# Typical cost of relocating youyr belongings from the UK to Dubai?



## stealth77

Hi, Can someone give me an idea of an average cost for 20ft & 40ft containers for shipping goods to Dubai from the UK/Scotland. We will be bringing limited large items, only TV's and maybe bedroom furniture, together with kitchen items such as american fridge freezer, microwave etc. Probably will only need a 20ft container? 

If you could recommend companies best to use that would be great.

Thanks in advance.


----------



## Brav0

stealth77 said:


> Hi, Can someone give me an idea of an average cost for 20ft & 40ft containers for shipping goods to Dubai from the UK/Scotland. We will be bringing limited large items, only TV's and maybe bedroom furniture, together with kitchen items such as american fridge freezer, microwave etc. Probably will only need a 20ft container?
> 
> If you could recommend companies best to use that would be great.
> 
> Thanks in advance.


Hi Stealth

We have just done the same thing but from Manchester. You dont hire a container as such your shipping company will ask you list all your large items and then provide you with a number of boxes 47cm x 47cm x 47cm for smaller items such as books DVD's, bedding (which can be quiet bulky). 

In total we had 353 cubic feet. The company needs this figure to decide how much space you require in the container and then can 'book' out the rest of the space to someone else.

We shopped around and in the end went with Movecorp and opted for the full end to end service i.e. they turn up, wrap it, pack, it ship it, unload it, clear customs, deliver and unpack

In total we paid £1500 for this service. remember there is no VAT on international shipping 

Hope this helps and good luck with the move

JT


----------



## claredoc

Stealth77


My family and I moved to Dubai 2 years ago from Glasgow and as hubby's company was paying for shipping we had to get 3 quotes. Pick fords came out on top so we used them. Came and packed up everything then unpacked it at other end. 
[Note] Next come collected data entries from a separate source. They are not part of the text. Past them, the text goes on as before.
/-- The index of the mirrored line: the products of the two lines sum to 2 × T × H. -/
theorem lineIndex_mirror {h t k : Nat} (hk : k < t) :
    lineIndex h t (t - 1 - k) + lineIndex h t k = if (2 * k + 1) * h % (2 * t) = 0 then h else h - 1 := by
  have hsum : (2 * (t - 1 - k) + 1) * h + (2 * k + 1) * h = 2 * t * h := by
    rw [← Nat.add_mul]
    congr 1
    omega
  have hpos : 0 < 2 * t := by omega
  unfold lineIndex
  generalize (2 * (t - 1 - k) + 1) * h = a at hsum ⊢
  generalize (2 * k + 1) * h = b at hsum ⊢
  have hdiv : a / (2 * t) + b / (2 * t) + (if 2 * t ≤ a % (2 * t) + b % (2 * t) then 1 else 0) = h := by
    rw [← Nat.add_div hpos, hsum, Nat.mul_div_cancel_left _ hpos]
  have hmod : (a % (2 * t) + b % (2 * t)) % (2 * t) = 0 := by
    rw [← Nat.add_mod, hsum, Nat.mul_mod_right]
  have ha := Nat.mod_lt a hpos
  have hb := Nat.mod_lt b hpos
  by_cases hcarry : 2 * t ≤ a % (2 * t) + b % (2 * t)
  · have hb : b % (2 * t) ≠ 0 := by omega
    rw [if_pos hcarry] at hdiv
    rw [if_neg hb]
    exact Nat.eq_sub_of_add_eq hdiv
  · rw [Nat.mod_eq_of_lt (not_le.mp hcarry)] at hmod
    rw [if_neg hcarry] at hdiv
    rw [if_pos (by omega)]
    exact hdiv

section
variable {h t : Nat} (hh : 0 < h) (hht : h < 2 * t)
include hht

theorem lineIndex_zero : lineIndex h t 0 = 0 :=
  Nat.div_eq_of_lt (by omega)

include hh

theorem lineIndex_last : lineIndex h t (t - 1) = h - 1 := by
  have hmirror := lineIndex_mirror (h := h) (show 0 < t by omega)
  have hmod : (2 * 0 + 1) * h % (2 * t) = h := by rw [Nat.mul_zero, Nat.zero_add, Nat.one_mul, Nat.mod_eq_of_lt hht]
  rwa [hmod, if_neg hh.ne', lineIndex_zero hht, Nat.add_zero, Nat.sub_zero] at hmirror

end

/-! #### Repeats and lines passed over -/

/-- A walk in steps of `a` and `a + 1`: its length in steps of `a`, and the greater steps. -/
theorem countP_greater_steps {g : Nat → Nat} {a n : Nat}
    (hstep : ∀ k < n, g (k + 1) = g k + a ∨ g (k + 1) = g k + (a + 1)) :
    g 0 + n * a + (List.range n).countP (fun k => decide (g (k + 1) = g k + (a + 1))) = g n := by
  induction n with
  | zero => simp
  | succ n ih =>
    have hshorter := ih fun k hk => hstep k (by omega)
    rw [List.range_succ, List.countP_append, List.countP_singleton, Nat.succ_mul]
    rcases hstep n (by omega) with hn | hn
    · simp only [hn, Nat.add_left_cancel_iff, Nat.left_eq_add, one_ne_zero, decide_false, Bool.false_eq_true, if_false]
      omega
    · simp only [hn, decide_true, if_true]
      omega

/-- The other steps of the walk. -/
theorem countP_lesser_steps {g : Nat → Nat} {a n : Nat}
    (hstep : ∀ k < n, g (k + 1) = g k + a ∨ g (k + 1) = g k + (a + 1)) :
    g n + (List.range n).countP (fun k => decide (g (k + 1) = g k + a)) = g 0 + n * (a + 1) := by
  have hgreater := countP_greater_steps hstep
  have hlength := List.length_eq_countP_add_countP (fun k => decide (g (k + 1) = g k + a)) (l := List.range n)
  have hother : (List.range n).countP (fun k => ¬ decide (g (k + 1) = g k + a)) =
      (List.range n).countP (fun k => decide (g (k + 1) = g k + (a + 1))) :=
    List.countP_congr fun k hk => by
      have := hstep k (List.mem_range.mp hk)
      simp only [decide_eq_true_eq]
      omega
  rw [List.length_range] at hlength
  rw [Nat.mul_succ]
  omega

/-- T > H: each line is read again or the next one is, and T - H times it is read again. -/
theorem lineIndex_repeats {h t : Nat} (hh : 0 < h) (hlt : h < t) :
    (∀ k, k + 1 < t → lineIndex h t (k + 1) = lineIndex h t k ∨ lineIndex h t (k + 1) = lineIndex h t k + 1) ∧
      (List.range (t - 1)).countP (fun k => decide (lineIndex h t (k + 1) = lineIndex h t k)) = t - h := by
  have hstep : ∀ k, lineIndex h t (k + 1) = lineIndex h t k + 0 ∨ lineIndex h t (k + 1) = lineIndex h t k + (0 + 1) := by
    have := lineIndex_succ (h := h) (show 0 < t by omega)
    rwa [Nat.div_eq_of_lt hlt] at this
  have hcount := countP_lesser_steps (n := t - 1) fun k _ => hstep k
  rw [lineIndex_last hh (by omega), lineIndex_zero (by omega)] at hcount
  exact ⟨fun k _ => hstep k, by simp only [Nat.add_zero] at hcount; omega⟩

/-- T < H: the next line is read or the one after it, and H - T times a line is passed over. -/
theorem lineIndex_passes {h t : Nat} (hlt : t < h) (hht : h < 2 * t) :
    (∀ k, k + 1 < t → lineIndex h t (k + 1) = lineIndex h t k + 1 ∨ lineIndex h t (k + 1) = lineIndex h t k + 2) ∧
      (List.range (t - 1)).countP (fun k => decide (lineIndex h t (k + 1) = lineIndex h t k + 2)) = h - t := by
  have hstep : ∀ k, lineIndex h t (k + 1) = lineIndex h t k + 1 ∨ lineIndex h t (k + 1) = lineIndex h t k + (1 + 1) := by
    have := lineIndex_succ (h := h) (show 0 < t by omega)
    rwa [Nat.div_eq_of_lt_le (k := 1) (by omega) (by omega)] at this
  have hcount : _ + (List.range (t - 1)).countP (fun k => decide (lineIndex h t (k + 1) = lineIndex h t k + 2)) = _ :=
    countP_greater_steps fun k _ => hstep k
  rw [lineIndex_last (by omega) hht, lineIndex_zero hht] at hcount
  exact ⟨fun k _ => hstep k, by omega⟩

/-! ### The source line at both rotations (R78) -/

/-- The index at rotation 0 and its mirror at rotation 180. -/
theorem sourceLine_eq (h t k : Nat) :
    sourceLine false h t k = lineIndex h t k ∧ sourceLine true h t k = h - 1 - lineIndex h t k := ⟨rfl, rfl⟩

/-- The source line never falls at rotation 0, and at rotation 180 it never rises and stays inside the page. -/
theorem sourceLine_walk {h : Nat} (hh : 0 < h) (t : Nat) {k m : Nat} (hkm : k ≤ m) :
    sourceLine false h t k ≤ sourceLine false h t m ∧ sourceLine true h t m ≤ sourceLine true h t k ∧
      sourceLine true h t k < h := by
  have hmono := lineIndex_mono h t hkm
  simp only [sourceLine_eq]
  omega

/-- Settles O33: the rounding (`lineDelta_rounds`); the ends, the steps and the mirror of the line index from
`lineIndex_succ` and `lineIndex_mirror`; the source line by them. -/
theorem centredLineIndex : Obligations.CentredLineIndex := by
  intro bands f hone hmax hlow hhigh h t delta
  have hh : 0 < h := by omega
  have hht : h < 2 * t := lt_two_mul_targetLines hlow hhigh (by omega)
  have hdelta : delta = lineDelta h f := by
    have := targetLines_cast (h := h) hlow hhigh (by omega)
    omega
  have hfirst := lineIndex_zero hht
  have hlast := lineIndex_last hh hht
  refine ⟨⟨?rounded, ?bounded⟩, hfirst, hlast, fun k hk => lineIndex_lt hh hk, ?same, lineIndex_repeats hh,
    fun hlt => lineIndex_passes hlt hht, fun k hk => lineIndex_mirror hk, sourceLine_eq h t,
    fun k m hkm _ => sourceLine_walk hh t hkm, ?top, ?bottom⟩
  case rounded => exact hdelta ▸ lineDelta_rounds h f
  case bounded =>
    have := abs_lineDelta_le (h := h) hlow hhigh
    rw [hdelta]
    omega
  case same =>
    intro hth k _
    rw [hth, lineIndex_self hh]
  case top => rw [(sourceLine_eq h t 0).2, hfirst, Nat.sub_zero]
  case bottom => rw [(sourceLine_eq h t (t - 1)).2, hlast, Nat.sub_self]

end Sys2Proof.Machine
end


-- ==== Sys2Proof/Proofs/Emission.lean ====
section
/-! PROOF. A revolution of EXPOSING as it begins, and the end of an emission (chapter 6). -/

namespace Sys2Proof.Machine

/-! ### The swath buffers (R87, R89) -/

theorem Composer.fullBuffer_first {c : Composer} {n : Nat} (h : c.buf0.state = .full ∧ c.buf0.swath = n) :
    c.fullBuffer n = some 0 := if_pos h

theorem Composer.fullBuffer_second {c : Composer} {n : Nat} (h0 : ¬ (c.buf0.state = .full ∧ c.buf0.swath = n))
    (h1 : c.buf1.state = .full ∧ c.buf1.swath = n) : c.fullBuffer n = some 1 :=
  (if_neg h0).trans (if_pos h1)

theorem Composer.fullBuffer_none {c : Composer} {n : Nat} (h0 : ¬ (c.buf0.state = .full ∧ c.buf0.swath = n))
    (h1 : ¬ (c.buf1.state = .full ∧ c.buf1.swath = n)) : c.fullBuffer n = none :=
  (if_neg h0).trans (if_neg h1)

theorem Composer.emitted_eq (c : Composer) (n : Nat) :
    c.emitted n = ({ c with
      nextEmit := c.nextEmit + 1,
      buf0 := if n = 0 then { c.buf0 with state := .free } else c.buf0,
      buf1 := if n = 0 then c.buf1 else { c.buf1 with state := .free } } : Composer).startFills := by
  unfold Composer.emitted Composer.setBuffer Composer.buffer
  by_cases h : n = 0
  · simp only [if_pos h]
  · simp only [if_neg h]

/-- A fill's start leaves the job and the next swath to emit. -/
theorem Composer.startFill_emits (c : Composer) :
    c.startFill.1.job = c.job ∧ c.startFill.1.nextEmit = c.nextEmit := by
  have hset : ∀ (d : Composer) (n : Nat) (b : Buffer),
      (d.setBuffer n b).job = d.job ∧ (d.setBuffer n b).nextEmit = d.nextEmit := fun d n b => by
    unfold Composer.setBuffer
    split <;> exact ⟨rfl, rfl⟩
  unfold Composer.startFill
  dsimp only
  repeat' split
  · exact hset _ _ _
  · exact hset _ _ _
  · exact ⟨rfl, rfl⟩
  · exact ⟨rfl, rfl⟩

theorem Composer.startFills_emits (c : Composer) :
    c.startFills.1.job = c.job ∧ c.startFills.1.nextEmit = c.nextEmit := by
  unfold Composer.startFills
  dsimp only
  split
  · exact c.startFill_emits
  · obtain ⟨hjob, hnext⟩ := c.startFill.1.startFill_emits
    exact ⟨hjob.trans c.startFill_emits.1, hnext.trans c.startFill_emits.2⟩

theorem Composer.emitted_emits (c : Composer) (n : Nat) :
    (c.emitted n).1.job = c.job ∧ (c.emitted n).1.nextEmit = c.nextEmit + 1 := by
  rw [Composer.emitted_eq]
  exact Composer.startFills_emits _

/-! ### A revolution begins (R118, R122) -/

section
variable {s : State} {i : Imager}

theorem State.writeOrSkip_writes {n : Nat}
    (hfull : (s.chan.get i).composer.fullBuffer (s.chan.get i).composer.nextEmit = some n) :
    s.writeOrSkip i true = { s with chan := s.chan.set i { s.chan.get i with
      composer := (s.chan.get i).composer.emit n,
      seq := { (s.chan.get i).seq with revolution := some (.writing n), emissionPending := true, skipRun := 0 } } } := by
  unfold State.writeOrSkip State.channel
  simp only [hfull]
  rfl

theorem State.writeOrSkip_skips {valid : Bool}
    (hskip : valid = false ∨ (s.chan.get i).composer.fullBuffer (s.chan.get i).composer.nextEmit = none) :
    let c := s.chan.get i
    let skipped : State := { s with chan := s.chan.set i { c with seq := { c.seq with
      revolution := some .skipped, skipRun := c.seq.skipRun + 1,
      skipped := if c.seq.skipped < 65535 then c.seq.skipped + 1 else c.seq.skipped } } }
    s.writeOrSkip i valid =
      if c.settings.skipLimit ≤ c.seq.skipRun + 1 then skipped.endExposure i .skipLimit else skipped := by
  intro c skipped
  unfold State.writeOrSkip
  dsimp only
  split
  · rename_i hfull
    rcases hskip with hinvalid | hnone
    · cases hinvalid
    · cases hnone.symm.trans hfull
  · rfl

end

/-- Settles O38: the buffer that `Composer.fullBuffer` finds, then `State.writeOrSkip_writes` and
`State.writeOrSkip_skips`. -/
theorem revolutionWritesOrSkips : Obligations.RevolutionWritesOrSkips := by
  intro i valid s c full skipped writing
  refine ⟨?_, ?_, fun h => State.writeOrSkip_skips (h.imp_right fun hnone => ?_)⟩
  · rintro rfl hfirst
    exact State.writeOrSkip_writes (Composer.fullBuffer_first hfirst)
  · rintro rfl hfirst hsecond
    exact State.writeOrSkip_writes (Composer.fullBuffer_second hfirst hsecond)
  · exact Composer.fullBuffer_none hnone.1 hnone.2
We brought everything and did have a FULL container (jam packed actually). I think we were about £2k and that included insurance. 

Hope this helps


----------



## lxinuk

40ft container, door to door, packing and unpacking July 2012 - midlands UK to Dubai £4250. Insurance on contents valued at £50,000 was £1,000 - full replacement of new goods each object itemised.

Lx


----------



## FlexRay

We recently moved and our shipment just arrived

We lived in Aberdeen, UK

20ft container was far to much for us and was estimated to be around £4,000

You can either choose to have your stuff in a container with other people and when the container is full it gets sent, we were quoted £1800 for this and time frame was 8-12 weeks

They have another option where they split the container into 5 crates, then your stuff may fill say for example 3 boxes, this means the container gets filled quicker and can be sent sooner, we paid £2,500 and it arrived in 6 weeks, stayed in customs for a couple days then delivered. I think its called LCL Shipment.

Hope this helps

Craig


----------



## stamboy

Very informative read


----------



## vantage

20ft Container, door to door, Jockshire to Dubai, including insurance 3,500 GBP (June 2012) with Clark & Rose


----------



## telecompro

what sort of items can fit into a 20ft container? from your experiences...


----------



## stamboy

telecompro said:


> what sort of items can fit into a 20ft container? from your experiences...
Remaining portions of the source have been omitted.